Academy Award–nominated producer Sarah Green ’81 spoke to the Emerson community on December 3 in a well-attended event as part of the Bright Lights series. Sponsored by the Department of Visual and Media Arts, the series brings screenings, discussions, and presentations from industry professionals to Emerson.



Sarah Green '81 at the Bright Lights Series by the Department of Visual and Media Arts. (Photo by Michelle Kwong '15)

Green was nominated for an Academy Award for Best Picture in 2012 for Terrence Malick’s The Tree of Life. She sits on the National Board of Directors of the Producers’ Guild of America and has received an Emerson Distinguished Alumni Achievement Award. Her recent project with director Jeff Nichols, Mud, starred Matthew McConaughey and Reese Witherspoon and was nominated last month for two Independent Spirit Awards.

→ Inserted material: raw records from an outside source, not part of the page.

/-- PREPARE_MESSAGE: the staged configuration arrives, is checked and answered; a lane that fails reports it as its result. -/
def prepared (me from_ : LaneId) (want : Option Trans) (L : LaneSt) : LaneSt :=
  match want with
  | none => L
  | some t =>
    if from_ = me || L.coordinator me != from_ then L
    else
      let a := prepCheck me L t
      let L := { L with host := { L.host with applyWant := some t, applyGen := none, prepOpen := some from_,
                                              prepAns := L.host.prepAns.set me (some a) } }
      let L := send (.prepAns a) L
      match a with
      | .ready => L
      | .failed st w =>
        let L := { L with host := { L.host with applyWant := none } }
        if L.host.commitTid.isSome then finishCommit me (statusRes st w) { L with host := { L.host with prepOpen := none } } else L

def execPrepareMessage (l : LaneId) (from_ : LaneId) (s : State) : Out :=
  onLaneIf l LaneSt.running (prepared l from_ (s.lane from_).host.applyWant) s

/-- PREPARE_ANSWER. -/
def execPrepareAnswer (l : LaneId) (from_ : LaneId) (ans : PrepAns) (s : State) : Out :=
  onLaneIf l LaneSt.running (fun L => if from_ = l then L else noteAnswer l from_ ans L) s

/-- APPLY_MESSAGE: the lane applies at its next fast sample. An apply of a lane that it knows to lead no longer is too late (R45). -/
def applyArrived (m : ApplyMsg) (L : LaneSt) : LaneSt :=
  if L.host.applyWant.isSome && m.gen != L.eng.gen && L.eng.healthy.get m.from_ && L.eng.formerLead != some m.from_ then
    { L with host := { L.host with applyGen := some m.gen } }
  else L

def execApplyMessage (l : LaneId) (m : ApplyMsg) (s : State) : Out := onLaneIf l LaneSt.running (applyArrived m) s

/-! ## The store (R320, 13 R394) -/

/-- The Colt record that a store builds (13 R394). -/
def coltOf (me : LaneId) (c : Conf) (gen : BitVec 24) : ColtRec :=
  ColtRec.sealed
  { action := (c.item Item.coltAction).setWidth 2, dir := (c.item Item.coltDir).getLsbD 0, t2 := c.t2,
    halls := (c.item Item.hallLanes).getLsbD me.num, hallRot := (c.item Item.hallRot).setWidth 3,
    hallFilt := (c.item Item.hallFilt).setWidth 8, duty := (c.item Item.coltDuty).setWidth 16, pwmTop := (c.item Item.pwmTop).setWidth 16,
    dead := (c.item Item.gateDead).setWidth 8, gsrc := (c.item Item.gateSrc).setWidth 4, gsink := (c.item Item.gateSink).setWidth 4,
    precharge := (c.item Item.bootPrecharge).setWidth 8, polePairs := BitVec.ofNat 8 c.obs.pp, speed := (c.item Item.coltSpeed).setWidth 16,
    gen := gen }

/-- The image not in use. -/
def StartEng.setUnused (st : StartEng) (i : Option Image) : StartEng := match st.imgInUse with
  | .A => { st with imgB := i } | .B => { st with imgA := i }

/-- A store starts: the image not in use is written, and is not valid until it is complete. -/
def startStore (me : LaneId) (L : LaneSt) : LaneSt :=
  let g := match L.start.image with
    | some i => i.gen + 1
    | none => 1
  { L with host := { L.host with storing := some { gen := g, conf := L.host.committed, colt := coltOf me L.host.committed g } },
           start := L.start.setUnused none }

/-- The words of an image are rewritten by its store, and decode clean (12 Table 12-1). -/
def rewriteImage (img : Nat) (L : LaneSt) : LaneSt :=
  (L.int.poisoned ++ L.int.flipped.map (·.1)).foldl
    (fun L q => if q.1 = 1 && (Config.nvmImage q.2).val = img then cleanWord 1 q.2 L else L) L

/-- CONFIG_STORE_DONE: the new image is marked in use, and what waited for the store completes. -/
def storeDone (me : LaneId) (L : LaneSt) : LaneSt :=
  match L.host.storing with
  | none => L
  | some i =>
    let st := L.start.setUnused (some i)
    let L := rewriteImage (1 - L.start.imgInUse.num) L
    let L := { L with host := { L.host with storing := none }, start := { st with imgInUse := match st.imgInUse with
      | .A => .B | .B => .A } }
    let L := arrive me 0x71 clsInfo (payBytes ([BitVec.ofNat 8 L.start.imgInUse.num] ++ le24 i.gen ++ zeros 4)) L
    let tid := L.host.storeTid
    let L := finishOpt me tid okRes { L with host := { L.host with storeTid := none } }
    finishCommit me okRes L

def execConfigStoreDone (l : LaneId) (s : State) : Out := onLaneIf l LaneSt.running (storeDone l) s

/-- CFG_STORE. -/
def opCfgStore (me : LaneId) (tid : Nat) (_ : Sender) (blk : List Byte) (L : LaneSt) : LaneSt × Option LaneRes :=
  checked [(noBlock blk, stBadParam), (L.host.trans.isNone, stNotInState)] L
    (startStore me { L with host := { L.host with storeTid := some tid } }, none)

def execCfgStore (c : Ctx) (blk : List Byte) (s : State) : Out := runOp 0x0706 c blk (opCfgStore c.lane c.tid c.sender blk) s

/-! ## The apply sample (R43, 03 R121, 04 R141, 10 R341) -/

/-- The proportional gains that a commit changes: the nodes adjust their integrators in their next execution. -/
def keepGains (old : Conf) (L : LaneSt) : LaneSt :=
  (L.host.run.graph.filter fun p => p.2.isPi && (old.node p.1).p 0 != p.2.p 0).foldl
    (fun L p => updNode p.1 (fun s => { s with kpOld := some (s.kpOld.getD ((old.node p.1).p 0)) }) L) L
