-- ==== Sys2Proof/Machine/EventOps.lean ====
section
/-! DEFINITION. The EVENT commands (10): arrivals, hold-off timers, host sleep and the counts.
Log entries: 54 (DEDUCED); 56 (DESIGN CHOICE). -/

namespace Sys2Proof.Machine

/-! ## EVENT_ARRIVAL (R325–R336) -/

/-- The sources that a block of the lane can ring: a completion is no arrival (R329), sources from 0xC0 are reserved, and 0x95 and 0x96 exist
only on a lane that has the RXD ball of the channel (R326). -/
def ringable (me : LaneId) (src : Byte) : Bool :=
  0x10 ≤ src.toNat && src.toNat < 0xC0 && (src != 0x95 || receives me .A) && (src != 0x96 || receives me .B)

/-- The pin sources of group 9 (R334). -/
def pinSource (src : Byte) : Bool := groupOf src == 9

/-- A source rings the doorbell; an edge of a pin goes to its latch while the controller is not clocked. -/
def ring (me : LaneId) (src : Byte) (cls : BitVec 3) (payload : BitVec 64) (L : LaneSt) : LaneSt :=
  if !ringable me src then L
  else if pinSource src then pinEdge me src L
  else arrive me src cls payload L

def execEventArrival (l : LaneId) (src : Byte) (cls : BitVec 3) (payload : BitVec 64) (s : State) : Out :=
  onLane l (ring l src cls payload) s

/-! ## HOLDOFF_TIMER_EXPIRY (R338) -/

/-- The timer of a group stops, and HIRQ_N is asserted if the queue still holds records. -/
def holdoffExpired (g : Fin 16) (L : LaneSt) : LaneSt :=
  if L.ev.holdRunning.getLsbD g.val then
    let L := { L with ev := { L.ev with holdRunning := L.ev.holdRunning &&& ~~~(1#16 <<< g.val) } }
    if L.host.eqHeld != 0 then raiseIrq L else L
  else L

def execHoldoffTimerExpiry (l : LaneId) (g : Fin 16) (s : State) : Out := onLaneIf l LaneSt.running (holdoffExpired g) s

/-! ## Latches (R334) -/

/-- A latch posts one arrival with its count and first-edge time. -/
def postLatch (me : LaneId) (L : LaneSt) (p : Nat × PinLatch) : LaneSt :=
  arriveAt me (BitVec.ofNat 8 p.1) p.2.count.toNat clsInfo (pay2 p.2.first 0) p.2.first (p.2.unsync || L.unsync) L

/-- The event controller's clock returns: every latch posts, in ascending source number, and clears. -/
def postLatches (me : LaneId) (L : LaneSt) : LaneSt :=
  L.ev.latches.foldl (postLatch me) { L with ev := { L.ev with latches := [] } }

/-! ## Opcodes -/

/-- HOST_SLEEP (R339). -/
def opHostSleep (_ : LaneId) (h : Sender) (blk : List Byte) (L : LaneSt) : LaneSt × Option LaneRes :=
  checked [(blk.length == 4 && zerosAt blk 2 2, stBadParam), (h.lane?.isSome && L.host.eqHeld == 0, stNotInState)] L
    ({ L with host := { L.host with asleep := true }, ev := { L.ev with wakeMask := rd16 blk 0 } }, some okRes)

/-- EVENT_COUNTS: the 256 counts, and the pending bitmap. -/
def opEventCounts (_ : LaneId) (_ : Sender) (blk : List Byte) (L : LaneSt) : LaneSt × Option LaneRes :=
  let bits := (List.range 32).map fun i =>
    BitVec.ofNat 8 (((List.range 8).map fun b => if L.ev.pending.contains (8 * i + b) then 2 ^ b else 0).sum)
  checked [(noBlock blk, stBadParam)] L (L, some (replyRes (Store.reads 0 L.ev.cnt 0 256 ++ bits)))

def execHostSleep (c : Ctx) (blk : List Byte) (s : State) : Out := runOp 0x0710 c blk (opHostSleep c.lane c.sender blk) s
def execEventCounts (c : Ctx) (blk : List Byte) (s : State) : Out := runOp 0x0801 c blk (opEventCounts c.lane c.sender blk) s

end Sys2Proof.Machine
end

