/-- What happens after the release point speaks in the next record released (04 R147): the flags of the record now due keep their values. -/
def deferFlags (f : LaneSt → LaneSt) (L : LaneSt) : LaneSt :=
  let M := f { L with eng := { L.eng with checkOk := true, residueOk := true, ucRaised := false } }
  { M with eng := { M.eng with checkOk := L.eng.checkOk, residueOk := L.eng.residueOk, ucRaised := L.eng.ucRaised,
                               lateCheckBad := M.eng.lateCheckBad || !M.eng.checkOk, lateResidueBad := M.eng.lateResidueBad || !M.eng.residueOk,
                               lateUc := M.eng.lateUc || M.eng.ucRaised } }

/-- An execution ends `at25` after the sample instant: what it gives counts for this record when that is before the release point
(R136), and otherwise for the next one. -/
def completePart (me : LaneId) (part : Nat) (cp : Option Nat) (before : Bool) (L : LaneSt) : LaneSt :=
  let ok := match partRun part L with
    | some r => r.fault.isNone
    | none => false
  let L := if before then endPart me part cp L else deferFlags (endPart me part cp) L
  if !ok || L.ox.graphState != .active then L
  else
    let c := L.host.run
    let tq := arbiterTq c part L.ox.nodes
    let sinks := sinkValues c part L.ox.nodes
    if before then
      takeArbiter me part tq { L with ox := { L.ox with staged := { L.ox.staged with sinks := L.ox.staged.sinks ++ sinks } } }
    else { L with ox := { L.ox with tqNext := tq.orElse fun _ => L.ox.tqNext, sinksNext := L.ox.sinksNext ++ sinks } }

/-- Work `n` cycles of a slice on a partition: the cycles left, after the execution has ended. -/
def workPart (me : LaneId) (part q start25 rel25 : Nat) (cp : Option Nat) (total n : Nat) (L : LaneSt) : Nat × LaneSt :=
  match partRun part L with
  | none => (n, L)
  | some r =>
    if r.cycles ≤ n then
      (n - r.cycles, completePart me part cp (decide (start25 + q * (total - n + r.cycles) < rel25)) L)
    else (0, setRun part (some { r with cycles := r.cycles - n }) L)

/-- The end of the fast check, the release point, and the slice between the check and the end of the sample (R135, R137, R139). -/
def runSlices (me : LaneId) (q : Nat) (cp : Option Nat) (L : LaneSt) : LaneSt :=
  let c := L.host.run
  let end25 := c.fastEnd25 q
  let rel25 := if c.nat Item.fastRelease = 0 then end25 else 40 * c.nat Item.fastRelease
  let e16 : Half := satNat 16 ((end25 + 3) / 4)
  let L := { L with ox := { L.ox with fastEnd := e16, fastEndMax := if L.ox.fastEndMax.toNat < e16.toNat then e16 else L.ox.fastEndMax,
                                      release := satNat 16 ((rel25 + 3) / 4) } }
  let s := (c.tf25 - 80 - end25) / q
  let (left, L) := workPart me 1 q end25 rel25 cp s s L
  (workPart me 2 q end25 rel25 cp s left L).2

/-- One fast sample of a debug run (04 R153): the run begins in the sample of the schedule that the next node belongs to. -/
def debugSample (me : LaneId) (i : FastIn) (L : LaneSt) : LaneSt :=
  match L.ox.dbgRun with
  | none => L
  | some (n, done, brk) =>
    let at_ := if done = 0 then (dbgSettle L).ox.dbgCount else L.ox.dbgAt + 1
    let (L, broke) := dbgSample me (i.fastFault ++ i.medFault ++ i.slowFault) brk 1024 { L with ox := { L.ox with dbgAt := at_ } }
    let k := done + 1
    if broke then endRun me true done L
    else if n ≤ k then endRun me false k L
    else { L with ox := { L.ox with dbgRun := some (n, k, brk) } }

/-- The Ox engine in this sample. -/
def runOx (me : LaneId) (i : FastIn) (L : LaneSt) : LaneSt :=
  if L.ox.graphState == .debug then (if L.eng.halted then L else debugSample me i L)
  else if L.ox.graphState != .active then L
  else match oxPeriod L with
  | none => L
  | some q => whileUp (runSlices me q i.checkpointPoisoned) (whileUp (scheduleParts me i) (fastExec me i L))

/-! ## The status mirror (09 R306) -/

/-- Does the graph have a STATUS sink for slot `n`? -/
def hasStatus (c : Conf) (n : Nat) : Bool := (c.sinks 4).any fun p => fieldOf p.2.attr 8 5 == n

/-- The value of STATUS slot `n`: 0 where the graph has no STATUS sink for it (09 R306). -/
def statusSlot (L : LaneSt) (n : Nat) : Word := if hasStatus L.host.run n then Store.read 0 L.ox.status n else 0

/-- LANE_n: the register last received, 0 once the lane has sent no record for LANE_MISS_COUNT samples. -/
def mirrorLane (me : LaneId) (L : LaneSt) (j : LaneId) : Word :=
  if j = me then laneReg0 me L
  else match L.eng.recs.get j with
    | some h => if 4 * (L.ox.inst10 - h.inst10) < (L.host.run.nat Item.missCount + 1) * L.host.run.tf25 + 800 then L.eng.laneRegs.get j else 0
    | none => 0
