-- ==== Sys2Proof/Machine/Timers.lean ====
section
/-! DEFINITION. The timers of the safe states (02 R70–R75) and of setpoints (03 R124): what each does when it runs out.
Log entries: 75 (DEDUCED). -/

namespace Sys2Proof.Machine

/-- Mule mode without a stop running (R70). -/
def LaneSt.inMule (L : LaneSt) : Bool := L.safe.mule && L.safe.state == .mule && L.safe.ss1.isNone

/-- MULE_TIMER_EXPIRY: the budget is spent, and SS1 starts with MULE_EXPIRED. -/
def muleExpired (me : LaneId) (L : LaneSt) : LaneSt :=
  if L.inMule then startSs1 me 0x20 (postMule me { L with safe := { L.safe with muleRemain := 0 } }) else L

def execMuleTimerExpiry (l : LaneId) (s : State) : Out := onLaneIf l LaneSt.running (muleExpired l) s

/-- MULE_EVENT_TICK: a second of Mule time has passed, or 10 s remain. -/
def execMuleEventTick (l : LaneId) (s : State) : Out := onLaneIf l (fun L => L.running && L.inMule) (postMule l) s

/-- MULE_EXIT: none of M1–M6 has held for 1 s (R71). -/
def muleExit (me : LaneId) (L : LaneSt) : LaneSt :=
  if L.inMule && muleConds me L = 0 then
    setSafe me (restState L) { L with safe := { L.safe with mule := false } }
  else L

def execMuleExit (l : LaneId) (s : State) : Out := onLaneIf l LaneSt.running (muleExit l) s

/-- NET_STALE_EXPIRY: the network has been lost for LANE_NET_STALE_TIME (R75). -/
def netStale (me : LaneId) (L : LaneSt) : LaneSt :=
  if L.safe.netHold then decideState me { L with safe := { L.safe with netStale := true } } else L

def execNetStaleExpiry (l : LaneId) (s : State) : Out := onLaneIf l LaneSt.running (netStale l) s

/-- Is a HOST_SP node bound to a safe signal (R122)? -/
def NodeRec.safeBound (r : NodeRec) : Bool := r.t == tSrc && r.kind == 1 && r.bindKind == 4

/-- Is a node fed from the flock: bound to a safe signal or to a remote entry? -/
def NodeRec.flockFed (r : NodeRec) : Bool := r.t == tSrc && r.kind == 1 && (r.bindKind == 3 || r.bindKind == 4)

/-- SETPOINT_STALE: the node goes stale, and event 0x54 is posted. For a node fed from the flock staleness is not counted in NET_HOLD and while
the network is lost (03 R124, 02 R75). -/
def setpointStale (me : LaneId) (node : Byte) (L : LaneSt) : LaneSt :=
  let r := L.host.run.node node.toNat
  let s := L.nst node.toNat
  if r.t == tSrc && r.kind == 1 && r.p 0 != 0 && s.spFresh && !(r.flockFed && (L.flock.netLost || L.safe.netHold)) && L.ox.graphState != .none then
    arrive me 0x54 clsUc (payBytes [node, 0, 0, 0, 0, 0, 0, 0]) (updNode node.toNat (fun s => { s with spFresh := false }) L)
  else L

def execSetpointStale (l : LaneId) (node : Byte) (s : State) : Out := onLaneIf l LaneSt.running (setpointStale l node) s

end Sys2Proof.Machine
end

The film received the Robert Altman Award for Best Ensemble Cast.

Green was introduced by Assistant Professor Miranda Banks of the Department of Visual and Media Arts, who led the conversation during which Green answered questions and shared stories from her successful producing career.

To start the evening, a selection of trailers of Green’s more prominent films was shown to familiarize the audience with her work. The reel included clips from Karyn Kusama’s Girlfight, David Mamet’s State and Main, Julie Taymor’s Frida, Terrence Malick’s The Tree of Life, and Jeff Nichols’ Mud.

“I don’t know how I got here exactly, but I can tell you it had a lot to do with passion,” said Green.


Green, Banks

Miranda Banks, assistant professor in Visual and Media Arts, with Sarah Green '81 at the December 3 event. (Photo by Michelle Kwong '15)

While attending school in Boston, Green began going to see films more frequently. She found herself enthralled with the magic of cinema and transferred to Emerson after two years of engineering school.

“I found my way into production,” she said. “It was all fueled by passion.”

Today, Green must be picky with the projects she chooses to align herself with. “A project has to get under my skin and hold on and gnaw on me at night,” she said. “It has to hold up under that intense scrutiny, and if it holds up…I know that’s the project I have to work on.”

She told the audience that the success of a project depends greatly upon the people attached to it as well as the strength of the original idea. “It takes a lot of us to make a movie, [and] it takes a really clear vision,” she said.

As far as the content of her projects, Green recognized a pattern. “I’m kind of obsessed with coming of age,” she said.



Banks, Green, and Linda Reisman, senior distinguished producer-in-residence in Visual and Media Arts. (Photo by Michelle Kwong '15)

Producing wasn’t always the end goal for Green. At Emerson, she was first interested in cinematography. “The film department was like a dozen people then,” she said. “The great news was that I could do anything and everything.”

She did, and she urged aspiring producers in the audience to do the same. “Do everything you can on a movie,” she said. “It gives you enormous perspective. It helps you understand how a story gets told by everybody.”

Currently, Green is in post-production on Malick’s two upcoming films, The Knight of Cups and Untitled Project V. She is also in pre-production on Jeff Nichols’ film Midnight Special.

“Somehow in the last few years, there’s been too many things I couldn’t say no to,” she said. “It’s been a lively time.”